Your goal | Count the lines below holding "stack" and answer with that number only.

** Opening Input data block **

-- ==== Sys2Proof/Safety.lean ====
section
/-! DEFINITION. The terms the statements use: when an instruction issues with its own effect, what a team keeps, and
the canonical form of every memory of the device. -/

namespace Sys2Proof.Machine

/-! ### Reaching issue (R7, R68, R71, R265, R266) -/

/-- An encoded instruction has its team's turn, and nothing of R7, R68, R71, R265 or R266 that all instructions share
holds it back or traps it: the team is at it, does not settle, is not held by a window, the encoding is legal for the
team and clause, no promise is broken, and no interlock holds. -/
abbrev Issues (i : Instr) (s : State) (t : Team) (c : Clause) : Prop :=
  s.current = some (t, c) ∧ t.settling = false ∧ t.heldByWindow c = false ∧ t.illegal c i = false ∧
    (t.lchk && t.breaksPromise i) = false ∧ t.interlocked i = false

/-- An instruction that changes its team alone, by `f`, and lets its clause go on. -/
abbrev Yields (i : Instr) (f : Team → Team) : Prop :=
  ∀ s t c, Issues i s t c → exec i s = .next (s.done (f t) c)

/-- An instruction that becomes outstanding with the entry `e` (R68). -/
abbrev Enqueues (i : Instr) (ok : State → Team → Prop) (e : State → Team → Clause → Outst) : Prop :=
  ∀ s t c, Issues i s t c → ok s t → exec i s = .next (s.enqueue t c (e s t c))

/-- An instruction that traps with `tr` (R97), changing nothing else. -/
abbrev Traps (i : Instr) (ok : State → Team → Prop) (tr : State → Team → Trap) : Prop :=
  ∀ s t c, Issues i s t c → ok s t → exec i s = .next (s.trapNow t c (tr s t))

/-- A step or event that answers the state `f s` wherever it is due. -/
abbrev Becomes (i : Instr) (due : State → Prop) (f : State → State) : Prop :=
  ∀ s, due s → exec i s = .next (f s)

/-! ### Parts of an instruction -/

/-- The value of a source of a class 0 instruction at the type in force, in lane l. -/
def Team.val (t : Team) (ty : Ty) (l : Nat) (x : Operand) : Nat := t.num ty.is64 ty.isSigned false l x

/-- The FP32 bits of a source in lane l. -/
def Team.fval (t : Team) (l : Nat) (x : Operand) : Nat := (t.word true l x).toNat

/-- The operands of a class 0 or 1 instruction. -/
def f1Of : Instr → Option F1
  | .mov o | .sel o | .iadd o | .isub o | .iadc o | .isbc o | .imul o | .imulh o | .imad o | .imin o | .imax o | .iabs o
  | .ineg o | .andL o | .orL o | .xorL o | .andn o | .notL o | .shl o | .shr o | .sar o | .rot o | .bfx o | .bfi o
  | .popc o | .clz o | .brev o | .lea o | .iset o | .bytep o | .fadd o | .fsub o | .fmul o | .ffma o | .fmin o
  | .fmax o | .fset o | .frcp o | .frsq o | .fsqrt o | .fexp2 o | .flog2 o | .fscale o | .fexpo o | .fclass o | .frnd o
  | .cvt o | .pack o | .unpk o | .hfma2 o | .hadd2 o | .hmul2 o | .dot4 o | .dot2 o | .pand o | .por o | .pxor o
  | .pnot o | .pmov o | .sval o | .shfl o | .bcast o | .vote o | .reduce o | .scan o | .lrscan o | .segred o
  | .segscan o | .compact o | .matchP o | .exset o | .exdeal o | .exclr o => some o
  | _ => none

/-! ### Results by shape (R106, R107, R110, R113, R117, R118, R122, R133) -/

/-- An integer operation of R106 on A, B and the third input. -/
def intResult (o : F1) (dflt : Ty) (op : Ty → Int → Int → Int → Int) (t : Team) : Team :=
  let ty := (o.ext dflt).ty
  t.put o.d ty.is64 fun l => intLane ty (o.ext dflt) (op ty) (t.val ty l o.a) (t.val ty l o.b) (t.val ty l o.third)

/-- A logic or shift operation of R110; B is a 32-bit position where `b32` holds. -/
def bitResult (o : F1) (dflt : Ty) (b32 : Bool) (f : Ty → Nat → Nat → Nat → Nat) (t : Team) : Team :=
  let ty := (o.ext dflt).ty
  t.put o.d ty.is64 fun l =>
    f ty (t.val ty l o.a) (t.num (ty.is64 && !b32) ty.isSigned false l o.b) (t.val ty l o.third)

/-- The carry chain of R107: the sum or difference with the carry-in, and the carry-out where FN names a predicate. -/
def carryResult (o : F1) (sub : Bool) (t : Team) : Team :=
  let x := o.ext .n32
  let r l := carryStep sub x.ty.bits (t.num x.ty.is64 false false l o.a) (t.num x.ty.is64 false false l o.b)
    (t.cond l o.third)
  let t' := t.put o.d x.ty.is64 fun l => (r l).1
  let n : Nat := (x.fn.extractLsb' 0 3).toNat
  if !x.fn.getLsbD 3 then t'
  else if o.scalar then t'.writeQ n (r 0).2
  else t'.writeP n t.act (maskOf t.n fun l => (r l).2)

/-- An FP32 operation on A and B after their negations, the third input and the draw of SR, its flags merged. -/
def fpResult (o : F1) (f : X1 → Nat → Nat → Nat → Word → Nat × Flags) (t : Team) : Team :=
  let x := o.ext .f32
  t.putFlags o.d false fun l =>
    f x (negBits .f32 x.na (t.fval l o.a)) (negBits .f32 x.nb (t.fval l o.b)) (t.fval l o.third) (t.drawSr 0 l)

/-- A half-width operation on both elements (R117). -/
def halfResult (o : F1) (f : Fmt → RM → Word → FVal → FVal → FVal → Nat × Flags) (t : Team) : Team :=
  let x := o.ext .f16
  let fm := Fmt.ofTy x.ty
  t.putFlags o.d false fun l => halves fun k =>
    let el (n : Bool) (c : Operand) := fm.decode (negBits fm n ((t.word true l c).toNat >>> (16 * k) % 2 ^ 16))
    f fm x.rm (t.drawSr k l) (el x.na o.a) (el x.nb o.b) (el false o.third)

/-- A dot product of n elements (R118). -/
def dotResult (o : F1) (dflt : Ty) (n : Nat) (t : Team) : Team :=
  let x := o.ext dflt
  t.putFlags o.d false fun l =>
    let a := (t.word (!x.ty.isInt) l o.a).toNat
    let b := (t.word (!x.ty.isInt) l o.b).toNat
    if x.ty.isInt then (dotInt x.ty x.sat n a b (t.word false l o.third).toNat, 0)
    else dotFloat (Fmt.ofTy x.ty) (Fmt.ofTy (if x.fn == 13 then .e4m3 else if x.fn == 14 then .e5m2 else x.ty)) n x.rm
      (t.drawSr 0 l) a b (t.fval l o.third)

/-- A predicate operation on the sources read as non-zero, inverted by NA and NB (R122). -/
def predResult (o : F1) (f : Bool → Bool → Bool) (t : Team) : Team :=
  let x := o.ext .b32
  t.put o.d false fun l => (f ((t.word false l o.a != 0) != x.na) ((t.word false l o.b != 0) != x.nb)).toNat

/-- A reduction or scan over the lanes that `pick` names (R133, R134). -/
def redResult (o : F1) (pick : Team → X1 → Nat → List Nat) (t : Team) : Team :=
  let x := o.ext .f32
  t.putFlags o.d x.ty.is64 fun l => redCombine (x.fn.extractLsb' 0 3).toNat x.ty x.sat
    ((pick t x l).map fun j => t.num x.ty.is64 x.ty.isSigned (x.ty == .f32) j o.a)

/-- A transfer of R90: it goes on, takes a valid target, or traps; one that is `ready` alone is taken. -/
abbrev Transfers (i : Instr) (b : BitVec 3) (take : Team → Bool) (link : Team → Clause → Team)
    (ready : Team → Prop := fun _ => True) : Prop :=
  ∀ s t c, Issues i s t c → (take t = true → (t.branch b.toNat).valid = true → ready t) →
    exec i s = .next (
      if take t = false then s.done t c
      else if (t.branch b.toNat).valid = false then s.trapNow t c { code := .unpreparedTarget, info := b.setWidth 16 }
      else
        let br := t.branch b.toNat
        s.done { link t c with via := if br.pf == 2 && br.gen == (link t c).stamp then some br.copy else none }
          { c with next := some (br.target.setWidth 64) })

/-- A mask instruction on a team that `ok` admits has the effect `f` (R91). -/
abbrev MaskStep (i : Instr) (ok : Team → Prop) (f : Team → Team) : Prop :=
  ∀ s t c, Issues i s t c → ok t → exec i s = .next (s.done (f t) c)

/-- The highest entry of the mask stack that is neither IF nor ELSE is `e`, with the entries `above` it and `below`. -/
abbrev LoopEntry (t : Team) (above : List MaskEntry) (e : MaskEntry) (below : List MaskEntry) : Prop :=
  t.stack = above ++ e :: below ∧ (∀ x ∈ above, x.kind = .ifK ∨ x.kind = .elseK) ∧ e.kind ≠ .ifK ∧ e.kind ≠ .elseK

/-! ### Outstanding instructions (R68, R70, R145, R265) -/

/-- The lanes of a class 2 access with their addresses (R144, R145); `idx` says that B is an index. -/
abbrev accsOf (t : Team) (o : F2) (idx : Bool) : List (Nat × Nat) := (t.actLanes o).map fun l => (l, t.vaddr o idx l)

/-- The data an access captures at issue: the low bytes of the access size in each lane. -/
def captured (i : Instr) (t : Team) (o : F2) : Option Operand → List (Nat × Nat)
  | some d => (t.actLanes o).map fun l => (l, t.data (Instr.litSigned i) d o.run l % 2 ^ (8 * szBytes o.ext.sz))
  | none => []

/-- A lane access at issue (R145, R146): a trap of R7's steps 4 to 6, nothing with no active lane, or an outstanding
entry with every lane's address and data. -/
abbrev AccessIssues (i : Instr) (o : F2) (idx store : Bool) (dat datb : Option Operand) (empty : Team → Team) : Prop :=
  ∀ s t c, Issues i s t c → exec i s = .next (
    match accessTraps s t o (accsOf t o idx) (szBytes o.ext.sz) store with
    | some tr => s.trapNow t c tr
    | none =>
      if (accsOf t o idx).isEmpty then s.done (empty t) c
      else s.enqueue t c { t.entry c i o s.nextId s.clk with
        addrs := accsOf t o idx, data := captured i t o dat, datb := captured i t o datb,
        needs := granulesOf (szScratch o.ext.sz) (accsOf t o idx) })

/-- Team t's outstanding entry k may be performed now: its team may move, it has not failed, no order holds it back, no
remote step of it is sent or unanswered, and every granule it needs is mapped. -/
abbrev Performs (s : State) (t k : Nat) (tm : Team) (e : Outst) : Prop :=
  s.posted? t k = none ∧ s.entry? t k = some (tm, e) ∧ e.ends = true ∧ tm.inOrder e = true ∧ s.awaiting tm e = false ∧
    s.mapped tm e = true ∧ e.sent = false

/-- The lanes of a load performed: the state after their reads, the values, and the lanes that meet an error. -/
abbrev loadsOf (s : State) (tm : Team) (e : Outst) (o : F2) (sx : Bool) : State × List (Nat × Nat) × List (Nat × Nat) :=
  s.loads tm e o sx (mappedLanes e (szScratch o.ext.sz))

/-- The team after a load, with the values in its destination. -/
abbrev loadedTeam (s : State) (tm : Team) (e : Outst) (o : F2) (sx : Bool) : Team :=
  tm.writeRun o.d o.run (fun _ => true) (loadsOf s tm e o sx).2.1

/-- No lane of a load meets an uncorrectable error. -/
abbrev LoadGood (s : State) (tm : Team) (e : Outst) (o : F2) (sx : Bool) : Prop := (loadsOf s tm e o sx).2.2 = []

/-- A lane of an access reaches no peer's page. -/
abbrev LocalLane (e : Outst) (scr : Bool) (va : Nat) : Prop := scr = true ∨ peerOf e.outs va = none

/-- The value that a list gives a lane. -/
abbrev laneValue (vs : List (Nat × Nat)) (l : Nat) : Nat := (vs.find? (·.1 == l)).elim 0 (·.2)

/-! ### State blocks (R213) -/

/-- The translations of a state block of `n` bytes, read or written by a team. -/
def blockOuts (s : State) (t : Team) (a : DWord) (n : Nat) (wr : Bool) : List (Nat × Xlat) :=
  let m : Mode := { user := !t.svl, world := t.world, rd := !wr, wr := wr, fetch := false, via := some (coreDie t.core) }
  (granules a.toNat n).map fun g => (g, s.hitAnswer m (some t.core) (s.ctx t.ctx).asid (rangeLines a.toNat n g)
    (s.translateEither (s.ctx t.ctx) m g))

/-- The state with those of the block's granules in the TLB whose lines are not all in a cache (R260). -/
def blockFilled (s : State) (t : Team) (a : DWord) (n : Nat) : State :=
  (granules a.toNat n).foldl (fun (x : State) g =>
    if x.hitsAll (some t.core) (some (coreDie t.core)) (s.ctx t.ctx).asid (rangeLines a.toNat n g) then x
    else x.fillTlb (s.ctx t.ctx) g) s

/-- The block is aligned, no registered range meets it, and every granule is mapped and permitted. -/
abbrev BlockReady (s : State) (t : Team) (a : DWord) (n : Nat) (wr : Bool) : Prop :=
  a.toNat % 256 = 0 ∧ s.rangeHit t.core (s.spaceOf t false) a.toNat n wr = false ∧
    (blockOuts s t a n wr).all (·.2.isMapped) = true

/-! ### Commands of the matrix contexts (R166, R178) -/

/-- A class 3 instruction at issue (R165, R167): ILLEGAL_INSTR for a cast without a matrix context or an operand out of
range, a trap of R167, or an outstanding entry with its operand values. -/
abbrev CommandIssues (i : Instr) (o : F2) : Prop :=
  ∀ s t c, Issues i s t c → exec i s = .next (
    if matIllegal i s t then s.trapNow t c { code := .illegalInstr }
    else match matTrap i s t with
      | some tr => s.trapNow t c tr
      | none => s.enqueue t c { t.entry c i o s.nextId s.clk with args := matArgs i t })

/-- Command c is at the head of the queue of matrix context m of a core, may move, has not made its effects, and it is the
context's turn (R295). -/
abbrev AtHead (s : State) (core m : Nat) (c : Command) : Prop :=
  s.running? core m = some c ∧ c.fin = false ∧ s.engineTurn core m = true

/-- The translations of the ranges an engine operation reads and writes; `dev` are those it reads at .dev. -/
abbrev engineOuts (s : State) (core : Nat) (c : Command) (rds wrs : List (Nat × Nat)) (dev : List (Nat × Nat) := []) :
    List (Nat × Xlat) :=
  s.engOuts (s.ctx c.ctx) (c.ranges core rds dev wrs)

/-- What the accesses leave in the TLB, in the caches and in the counters of absent memory. -/
abbrev engineTouched (s : State) (core : Nat) (c : Command) (rds wrs : List (Nat × Nat)) (dev : List (Nat × Nat) := []) :
    State :=
  s.engTouch (s.ctx c.ctx) (c.ranges core rds dev wrs)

** Closing Input data block **

Output of the exercise | 2